For Carolina Dragway, Dent has seen it go from a small, humble location to an NHRA-sanctioned, respected facility. From pavement projects to land expansion, lighting additions, a new control tower, concrete barriers, several different owners and more, Johnson has been there every step of the way.
Dent has seen some of the industry’s biggest and brightest stars build their careers, too. From attending Sunday School with Annette Summer, the reigning queen of Pro Street, to watching Stevie “Fast” Jackson” grow from a tenacious teenager to a two-time NHRA Pro Modified world champion, Dent has been there since the beginning.
“I’ve seen a lot of history and a lot of racecars, including Chris Cline’s ‘Christine,’” added Dent, whose home track has welcomed countless celebrity-status cars over the years. With vintage photos attesting to the occasion, Carolina Dragway even once hosted Richard Petty, “The King” of NASCAR who took a brief break from stock car racing for a short-lived shot at drag racing in 1965.
Now in his sixtieth season of working as a track announcer, Dent can’t imagine ever giving up his place on the property. “It’s good for me to be out here.

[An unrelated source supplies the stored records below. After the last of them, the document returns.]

/-- The running copy is built from the fused and the flash entries (R40, R586); of a flash copy whose CRC fails the sane
entries are kept, with spares chosen anew, and a fresh copy is written. -/
def slagMerge : Eff := rd fun s =>
  let kept := s.slag.flash.filter SlagEntry.sane
  let plain (e : SlagEntry) := e.kind == 1 || e.kind == 2 || e.state == 3
  let now := if s.slag.flashCrcOk then s.slag.flash else kept.filter plain
  let run := (s.slag.fused ++ now).foldl (fun l e => slagPut e l) []
  seq [upd [.slag { s.slag with run }], each run slagApply,
    when (!s.slag.flashCrcOk)
      (seq [each (kept.filter (fun e => !plain e)) (fun e => slagRepair e.kind e.location 0 e.reason),
        raise 0x0B0A 0 nobody [(2, kept.length), (4, s.slag.generation)],
        rd fun s => upd [.slag { s.slag with flash := s.slag.run, flashCrcOk := true }]])]

/-- A unit that the self-test finds failed (R587). -/
def selfTestFail (u : Nat × Nat × Nat) : Eff :=
  seq [slagRepair u.1 u.2.1 u.2.2 2, fsat F.MOD_BOOT_ERR_SELFTEST_FENCES 0 1, raise 0x0B04 0 nobody [(1, u.1), (4, u.2.1)]]

/-- A core whose agent fails both copies (R588). -/
def agentFail (p : Nat) : Eff := rd fun s =>
  when (s.healthy p) (seq [slagRecord 1 1 2 p 0xFFFF, raise 0x0B07 0 nobody [(1, p)], fset F.MOD_BOOT_ERR_AGENT_FAULT 0 1])

/-- Domains of cores that hold a logical column are on, every other one off (R551, R588). -/
def domainsOn : Eff := rd fun s =>
  seq [upd ((List.range 10).map (fun r => .fld F.PST_CORE_PWR_r_STATE r
      ((List.range 16).foldl (fun a c => a + (if s.coreServes (r * 16 + c) then 3 * 8 ^ c else 0)) 0))),
    rd fun s => upd [.pst { s.pst with queue := [], offHeld := [], retained := [] }], rampCount]

/-! What resets clear. -/

/-- The registers that Anise holds (R561). -/
def aniseRegs : List Nat := [Reg.PST_CTL.ix, Reg.PST_WAKE_EN.ix, Reg.PST_WAKE_STAT.ix, Reg.PST_TICKS.ix, Reg.PST_TIMER.ix, Reg.PST_PAD_HOLD.ix]

/-- The registers whose values fuses, Saffron's store or the cell hold (R666, R710). -/
def storeRegs : List Nat := [Reg.SAF_STAT.ix, Reg.SAF_TAMPER.ix, Reg.SAF_SECONDS.ix, Reg.SAF_KEYS.ix, Reg.MOD_LIFE.ix]

/-- Everything that does not survive a cold power-on or module reset returns to its reset value; the registers named stay. -/
def clearAll (keep : List Nat) : Eff := rd fun s =>
  seq [
    upd [.fldsKeep keep, .slag { s.slag with run := [] }, .seam State.reset.seam, .align State.reset.align, .gclk State.reset.gclk,
      .dec State.reset.dec, .ctl CtlSt.none, .coresClear 0 160, .mesClear 0 (160 * 64), .sesClear 0 (160 * 8), .vusClear 0 (160 * 4),
      .spdClear 0 (160 * 2 ^ 28), .spdPoisonClear 0 (160 * 2 ^ 22), .dramClear 0 dramSize, .dramPoisonClear 0 (dramSize / 64),
      .dramWrittenClear 0 (dramSize / 65536), .cachesClear 0 20, .refreshOnlyClear 0 20, .refreshedClear 0 (20 * 4096),
      .flasksClear 0 16, .queuesClear 0 (2 ^ 21), .ldlsClear 0 80, .msixClear 0 4096, .hportsClear 0 2, .ringsClear 0 17,
      .ev State.reset.ev, .slotsClear 0 17, .portsClear 0 24, .pour PourSt.none, .faults State.reset.faults, .pep PepSt.init,
      .power PowerSt.init, .dbg State.reset.dbg, .pst PstSt.init, .boot { s.boot with pldm := PldmSt.idle, held := 0 },
      .saf { s.saf with keys := [], sessions := [], spdm := 0 }, .svc { s.svc with thermTrip := false, dynAddr := none, eid := 0 }],
    fset F.SAF_STAT_SEALED 0 0, fset F.SAF_STAT_RELEASE_KEY 0 0]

Especially now, it helps keep my mind working to remember peoples’ names and their cars,” said the man, still as sharp as a tack and who likes to inject as much fun as possible into his announcing. Although he was relegated to a wheelchair (motorized, of course) many years ago, Dent still gets around just fine – and the track even installed an elevator for him in the tower so he can keep making a trip to the top. “I’ve got so much love here. This is what keeps me going.”
And he certainly is both well-loved and highly respected; on any given night, a steady stream of people eagerly climb three flights of stairs to the third story of Carolina Dragway’s tower just so they can pay their respects to, and visit with, Mr. Dent.
While no one ever knows when their last day on Earth will be, Dent hopes to continue as “The Voice of Carolina Dragway” for as long as the good Lord allows him to do so.